Plaintiff has also failed to allege that the amount in controversy exceeds the jurisdictional limit for purposes of diversity jurisdiction. The amount-in-controversy threshold is a necessary element of subject-matter jurisdiction and must also be met before a federal court properly exercises diversity jurisdiction. Arbaugh v. Y & H Corp., 546 U.S. 500, 514 (2006). Primarily at issue is his right to possession of the Property. In the context of forcible detainer actions, courts have held that the amount in controversy is not the value of the property, but rather, the value of the right of possession. See Fed. Nat. Mortg. Ass'n v. Talley, No. 3:12-CV-1967-N-BH, 2012 WL 4005910, at *2 (N.D. Tex. Aug. 16, 2012), report and recommendation adopted, 2012 WL 4005760 (N.D. Tex. Sept. 11, 2012) (collecting cases). By contrast, when the loss of title to property is at issue, the property itself is the object of the litigation and its value is the proper measure of the amount in controversy. Burr v. JP Morgan Chase Bank, N.A., No. 4:11-CV-03519, 2012 WL 1016121, at *3 (S.D. Tex. Mar. 23, 2012). Plaintiff has not alleged that the loss of title to the Property is at issue, only that he has made improvements to it and that he has legal rights. Because Plaintiff has also failed to allege that the amount in controversy exceeds the jurisdictional limit for purposes of diversity jurisdiction, his claims are also subject to dismissal for lack of subject matter jurisdiction on this basis.
III. RECOMMENDATION
The Emergency Order for “Temporary” Restraining Order, filed on September 23, 2021 (doc. 5), should be DENIED, and this case should be sua sponte DISMISSED without prejudice for lack of subject matter jurisdiction.
SO RECOMMENDED.
INSTRUCTIONS FOR SERVICE AND NOTICE OF RIGHT TO APPEAL/OBJECT
A copy of these findings, conclusions and recommendation shall be served on all parties in the manner provided by law.
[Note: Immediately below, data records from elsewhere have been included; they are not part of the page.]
/-- R171, R174, R177, R180, R183, R186, R189, R192 (D3, D13, D14, D15): the register form with a register count, likewise;
register 0 is D0, and count and destination may be the same register. -/
def Obligations.RegisterCountFormsComplete : Prop :=
  ∀ (t : Tag) (c : BitVec 3) (size : DSize) (dreg : BitVec 3) (s : State),
    exec (.regForm t c size dreg) s =
      .next (Expected.success s 0 (Expected.regRecord t (Expected.operand .dataRegister size c 0) size dreg s.cnt))

/-- R172, R175, R178, R181, R184, R187, R190, R193 with R166 to R168 (D3, D13, D16, D33): the memory form of each operation on the EAs
without extension, in every state: it completes with the one operand, of size word. -/
def Obligations.MemoryFormsWithoutExtension : Prop :=
  ∀ (t : Tag) (x : Bool) (r : BitVec 3) (s : State),
    exec (.memForm t x 2 r) s =
      .next (Expected.success s 0 (Expected.memRecord t (Expected.operand .indirect .word r 0) s.cnt)) ∧
    exec (.memForm t x 3 r) s =
      .next (Expected.success s 0 (Expected.memRecord t (Expected.operand .indirectPostIncrement .word r 0) s.cnt)) ∧
    exec (.memForm t x 4 r) s =
      .next (Expected.success s 0 (Expected.memRecord t (Expected.operand .indirectPreDecrement .word r 0) s.cnt))

/-- The same rules, on the EAs with one extension word: when its two bytes are in the image, the memory form completes,
2 bytes longer. -/
def Obligations.MemoryFormsWithExtensionWord : Prop :=
  ∀ (t : Tag) (x : Bool) (r : BitVec 3) (s : State) (b0 b1 : Byte), Expected.nextBytes s [b0, b1] →
    exec (.memForm t x 5 r) s =
      .next (Expected.success s 2 (Expected.memRecord t
        (Expected.operand .indirectDisplacement .word r ((b0 ++ b1).signExtend 32)) (s.cnt + 2))) ∧
    exec (.memForm t x 6 r) s =
      .next (Expected.success s 2 (Expected.memRecord t
        (Expected.indexed .word false r (b0 ++ b1) (b1 == 0) (b1.signExtend 32)) (s.cnt + 2))) ∧
    exec (.memForm t x 7 0) s =
      .next (Expected.success s 2 (Expected.memRecord t
        (Expected.operand .absoluteShort .word 0 ((b0 ++ b1).signExtend 32)) (s.cnt + 2)))

/-- The same rules, on absolute long: when its four bytes are in the image, the memory form completes, 4 bytes longer. -/
def Obligations.MemoryFormsWithExtensionLong : Prop :=
  ∀ (t : Tag) (x : Bool) (s : State) (b0 b1 b2 b3 : Byte), Expected.nextBytes s [b0, b1, b2, b3] →
    exec (.memForm t x 7 1) s =
      .next (Expected.success s 4 (Expected.memRecord t
        (Expected.operand .absoluteLong .word 0 (b0 ++ b1 ++ b2 ++ b3)) (s.cnt + 4)))

/-- R165, R166, R169 (D16): a memory form on register-direct, PC-relative, immediate or invalid EAs fails with
InvalidAddressingMode, with nothing fetched: the cursor stays. In every state, also where no byte is readable. -/
def Obligations.MemoryFormsRefuseOtherEas : Prop :=
  ∀ (t : Tag) (x : Bool) (m r : BitVec 3) (s : State), (m.toNat ≤ 1 ∨ (m = 7 ∧ 2 ≤ r.toNat)) →
    exec (.memForm t x m r) s = .next (Expected.failure s .invalidAddressingMode)

/-- R56, R166 (D19): a memory form whose EA is permitted and needs an extension byte outside the image faults with the address
of the extension, and with nothing else. -/
def Obligations.MemoryFormsFaultOutsideImage : Prop :=
  ∀ (t : Tag) (x : Bool) (m r : BitVec 3) (s : State) (n : Nat),
    (((m = 5 ∨ m = 6 ∨ (m = 7 ∧ r = 0)) ∧ n = 2) ∨ ((m = 7 ∧ r = 1) ∧ n = 4)) →
    (∃ k < n, s.byteAt (s.ip + s.cnt + k) = none) →
    exec (.memForm t x m r) s = .fault (.fetchOutOfImage ((s.ip + s.cnt) % 2 ^ s.params.addrBits))

/-- R80 (D33): bit 11 of a memory-form word is not examined, so two words that differ in it alone do the same in every state.
That they decode to two instructions (`j ≠ i`), because an instruction keeps bit 11, and that a word with a refused EA decodes to
one at all, is the model's choice (log 13). -/
def Obligations.MemoryFormBit11Ignored : Prop :=
  ∀ (w : Word) (i : Instr), decodeWord w = .ok i → i.form = .mem →
    ∃ j, decodeWord (w ^^^ 0x0800) = .ok j ∧ j ≠ i ∧ j.form = .mem ∧ j.tag = i.tag ∧
      ∀ s, exec j s = exec i s

/-- The frame of every instruction (R21, R26, R37, R51, R225): when it answers a next state, the parameters, the image, every
byte read, CUR.ip, the request, the diagnostic and the operand of an EA response are unchanged; CUR.cnt grows by the extension
fetched, 0, 2 or 4, and not at all for a register form. -/
def Obligations.InstructionFrame : Prop :=
  ∀ (i : Instr) (s t : State), exec i s = .next t →
    t.params = s.params ∧ t.img = s.img ∧ (∀ a, t.img.read a = s.img.read a) ∧ t.ip = s.ip ∧
    t.request = s.request ∧ t.diag = s.diag ∧ t.eaOp = s.eaOp ∧
    (t.cnt = s.cnt ∨ t.cnt = s.cnt + 2 ∨ t.cnt = s.cnt + 4) ∧ (i.form ≠ .mem → t.cnt = s.cnt)

/-! ### The Dispatch -/

/-- R210: `Decode(at)`, branch by branch: alignment before any fetch, then the opcode word, then the line, then the Line-E
Decoder on the fetched word. That every word of line 0xE, with a refused EA too, is an instruction is the model's choice (log 13). -/
def Obligations.DecodeFollowsItsPseudocode : Prop :=
  ∀ (addr : Nat) (s : State),
    let s0 := Expected.startedAt s addr
    (addr % 2 = 1 → decodeAttempt addr s = .next (Expected.failure s0 .invalidAlignment)) ∧
    (addr % 2 = 0 → ∀ f, fetchWord s0 = .error f → decodeAttempt addr s = .fault f) ∧
    (addr % 2 = 0 → ∀ (w : Word) (s1 : State), fetchWord s0 = .ok (w, s1) →
      (opcodeLine w ≠ 0xE → decodeAttempt addr s = .next (Expected.failure s1 .unsupportedOpcodeLine)) ∧
      (opcodeLine w = 0xE → ∃ i, decodeWord w = .ok i ∧ decodeAttempt addr s = exec i s1))

/-- A step runs the decoded instruction: asked for `Decode(addr)` at an even address, with no attempt in progress, when the two
bytes there decode to `i`, the step is `exec i` in the state where the attempt has started at `addr` and has consumed 2 bytes;
and then the caller's request moves on, and nothing else. -/
def Obligations.StepRunsDecodedInstruction : Prop :=
  ∀ (s : State) (addr : Nat) (b0 b1 : Byte) (i : Instr),
    s.asksDecode addr → s.busy = false → addr % 2 = 0 → s.holds addr [b0, b1] →
    decode [b0, b1] = .ok (i, []) →
    let s1 := { Expected.startedAt s addr with cnt := 2 }
    (∀ u, exec i s1 = .next u → step s = .next { u with request := nextRequest u }) ∧
    (∀ f, exec i s1 = .fault f → step s = .fault f)

/-- R211: every line but 0xE fails with UnsupportedOpcodeLine and `len` 0, after the opcode fetch, so CUR.cnt is 2; line 0xE goes
to the Line-E Decoder, with the opcode word consumed. That every word of line 0xE decodes to an instruction, one with a refused EA
too (R78, R79 say that it fails), is the model's choice (log 13). -/
def Obligations.OtherLinesUnsupported : Prop :=
  ∀ (s : State) (addr : Nat) (b0 b1 : Byte), addr % 2 = 0 → s.holds addr [b0, b1] →
    (b0.toNat / 16 ≠ 14 →
      ∃ t, decodeAttempt addr s = .next t ∧ t.err = .unsupportedOpcodeLine ∧ t.len = 0 ∧ t.cnt = 2) ∧
    (b0.toNat / 16 = 14 →
      ∃ i, decodeWord (b0 ++ b1) = .ok i ∧
        decodeAttempt addr s = exec i { Expected.startedAt s addr with cnt := 2 })

/-- V5 (source §8): an odd address always fails, regardless of the bytes there and even with an empty image: `len` 0, `err`
InvalidAlignment, no record (the all-zero record, log 9), CUR.ip the address, CUR.cnt 0. -/
def Obligations.OddAddressAlwaysFails : Prop :=
  ∀ (s : State) (addr : Nat), s.asksDecode addr → s.busy = false → addr % 2 = 1 →
    ∃ t, step s = .next t ∧ t.len = 0 ∧ t.err = .invalidAlignment ∧ t.record = Expected.noRecord ∧
      t.ip = addr % 2 ^ s.params.addrBits ∧ t.cnt = 0 ∧ t.diag = false ∧ t.img = s.img

/-- R214: on success `len` is CUR.cnt, which is 2, 4 or 6, and `err` is 0; on failure `len` is 0, there is no record
(the all-zero record, log 9), and `err` is one of the three classes; `diag` is always 0. -/
def Obligations.DispatchResponse : Prop :=
  ∀ (s t : State) (addr : Nat), decodeAttempt addr s = .next t →
    t.diag = false ∧
    ((t.err = .none ∧ t.len = t.cnt ∧ (t.len = 2 ∨ t.len = 4 ∨ t.len = 6) ∧ t.record.len = t.len ∧
        1 ≤ t.record.nops.toNat) ∨
      (t.len = 0 ∧ t.record = Expected.noRecord ∧
        (t.err = .invalidAlignment ∨ t.err = .unsupportedOpcodeLine ∨ t.err = .invalidAddressingMode)))

/-- R39, R223 (derived there): what CUR.cnt holds after a failed attempt: 0 for InvalidAlignment, 2 for the other two. -/
def Obligations.CursorAfterFailure : Prop :=
  ∀ (s t : State) (addr : Nat), decodeAttempt addr s = .next t → t.err ≠ .none →
    t.ip = addr % 2 ^ s.params.addrBits ∧
    (t.err = .invalidAlignment → t.cnt = 0) ∧ (t.err ≠ .invalidAlignment → t.cnt = 2)

/-- R258 (derived there), R227: every attempt ends in exactly one of three ways: a success, a failure, or the fault
FetchOutOfImage; it is never refused. That the response is then pending (`respPending`) is the model's choice (log 18). -/
def Obligations.AttemptEndsOneOfThreeWays : Prop :=
  ∀ (s : State) (addr : Nat),
    (∃ t, decodeAttempt addr s = .next t ∧ (t.isSuccess ∨ t.isFailure) ∧ ¬ (t.isSuccess ∧ t.isFailure) ∧
      t.busy = false ∧ t.respPending = true) ∨
    (∃ a, decodeAttempt addr s = .fault (.fetchOutOfImage a) ∧ addr % 2 = 0)

/-! ### Steps and the caller -/

/-- R120, R250 (D18): a direct EA Decoder call continues from the cursor as it stands, on cleared outputs; its answer stands in
the outputs, and its fault is the step's. -/
def Obligations.StepRunsDirectEaCall : Prop :=
  ∀ (s : State) (m : BitVec 4) (r : BitVec 3) (d : DSize), s.request = .ea m r d → s.busy = false →
    (∀ res u, eaDecode m r d (Expected.started s) = .ok (res, u) →
      step s = .next { Expected.ended { u with eaOk := res.ok, eaOp := res.op, err := res.err,
                                               diag := res.diag } with request := .idle }) ∧
    (∀ f, eaDecode m r d (Expected.started s) = .error f → step s = .fault f)

/-- R65, R254 (D25): a second attempt on the cursor, by `Decode` or by a direct EA Decoder call, is refused while one is in
progress. That a request to place the cursor, which is no attempt, is refused then too is the model's choice (log 6). -/
def Obligations.OverlappingAttemptRefused : Prop :=
  ∀ (s : State), s.busy = true →
    ((∃ addr, s.asksDecode addr) ∨ (∃ m r d, s.request = .ea m r d) ∨ (∃ ip cnt, s.request = .place ip cnt)) →
    step s = .refused .attemptInProgress

/-- The model's choice (log 7), on R251 and R215: with nothing asked, and at the end of a scan, a step changes nothing; and the
caller can place the cursor (R21, R253). That an earlier response stays pending through all three is log 18. -/
def Obligations.CallerIdleAndPlacing : Prop :=
  (∀ s : State, s.request = .idle → step s = .next s) ∧
  (∀ (s : State) (addr stop : Nat), s.request = .scan addr stop → stop ≤ addr → step s = .next s) ∧
  (∀ (s : State) (ip cnt : Nat), s.request = .place ip cnt → s.busy = false →
    step s = .next { s with ip := ip % 2 ^ s.params.addrBits, cnt := cnt, request := .idle })

/-- R215 (D28): after each response a linear scan goes on at `at + len` on success and at `at + 1` on failure, wrapped (V174). -/
def Obligations.ScanResynchronises : Prop :=
  ∀ (s t : State) (addr stop : Nat), s.request = .scan addr stop → addr < stop → step s = .next t →
    t.request = .scan ((addr + if t.err = .none then t.len else 1) % 2 ^ s.params.addrBits) stop

/-- R215, R216 (derived there): a failure at an even address is followed by a failure at the odd one, so a scan is two bytes on
after two steps. -/
def Obligations.ScanSkipsUndecodableWord : Prop :=
  ∀ (s t : State) (addr stop : Nat), s.request = .scan addr stop → addr % 2 = 0 → addr + 1 < stop →
    addr + 2 < 2 ^ s.params.addrBits → step s = .next t → t.err ≠ .none →
    ∃ u, Sys2Proof.core.run 2 s = .next u ∧ u.request = .scan (addr + 2) stop ∧ u.err = .invalidAlignment

/-- R216 (derived there): a scan never stays at one address. -/
def Obligations.ScanNeverStays : Prop :=
  ∀ (s t : State) (addr stop : Nat), s.request = .scan addr stop → addr < stop → 3 ≤ s.params.addrBits →
    addr < 2 ^ s.params.addrBits → step s = .next t → ∃ next, t.request = .scan next stop ∧ next ≠ addr

/-- R51: no step writes the code image; every byte of it reads as before. -/
def Obligations.ImageNeverWritten : Prop :=
  ∀ s t : State, step s = .next t → t.img = s.img ∧ ∀ a, t.img.read a = s.img.read a

/-- R38 (D20): no step changes a parameter. -/
def Obligations.ParametersNeverChange : Prop :=
  ∀ s t : State, step s = .next t → t.params = s.params

/-- R22: within one attempt CUR.cnt never decreases: neither the opcode fetch, nor an EA Decoder call, nor an instruction takes
it back. -/
def Obligations.ConsumedBytesOnlyGrow : Prop :=
  (∀ (s t : State) (w : Word), fetchWord s = .ok (w, t) → s.cnt ≤ t.cnt) ∧
  (∀ (s t : State) (v : Long), fetchLong s = .ok (v, t) → s.cnt ≤ t.cnt) ∧
  (∀ (m : BitVec 4) (r : BitVec 3) (d : DSize) (s t : State) (res : EaResult),
    eaDecode m r d s = .ok (res, t) → s.cnt ≤ t.cnt) ∧
  (∀ (i : Instr) (s t : State), exec i s = .next t → s.cnt ≤ t.cnt)

/-- R41, R251 (D18): reset: outputs and CUR.cnt 0, no response pending, no attempt in progress, the parameters of R7 at their
defaults. The other fields hold the model's choices (log 1, 2, 5, 7, 10, 11), of which nothing is said. -/
def Obligations.ResetValues : Prop :=
  let s := State.reset
  s.record = Expected.noRecord ∧ s.len = 0 ∧ s.err = .none ∧ s.diag = false ∧ s.cnt = 0 ∧
  s.respPending = false ∧ s.busy = false ∧ s.params.addrBits = 32 ∧ s.params.pcRelOffset = 2 ∧
  s.params.pcidxResolve = .zeroDispOnly ∧ s.params.immWordExt = .zero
Any party who objects to any part of these findings, conclusions and recommendation must file specific written objections within 14 days after being served with a copy. See 28 U.S.C. § 636(b)(1); Fed.R.Civ.P. 72(b). In order to be specific, an objection must identify the specific finding or recommendation to which objection is made, state the basis for the objection, and specify the place in the magistrate judge's findings, conclusions and recommendation where the disputed determination is found. An objection that merely incorporates by reference or refers to the briefing before the magistrate judge is not specific. Failure to file specific written objections will bar the aggrieved party from appealing the factual findings and legal conclusions of the magistrate judge that are accepted or adopted by the district court, except upon grounds of plain error. See Douglass v. United Servs. Automobile Ass'n, 79 F.3d 1415, 1417 (5th Cir. 1996).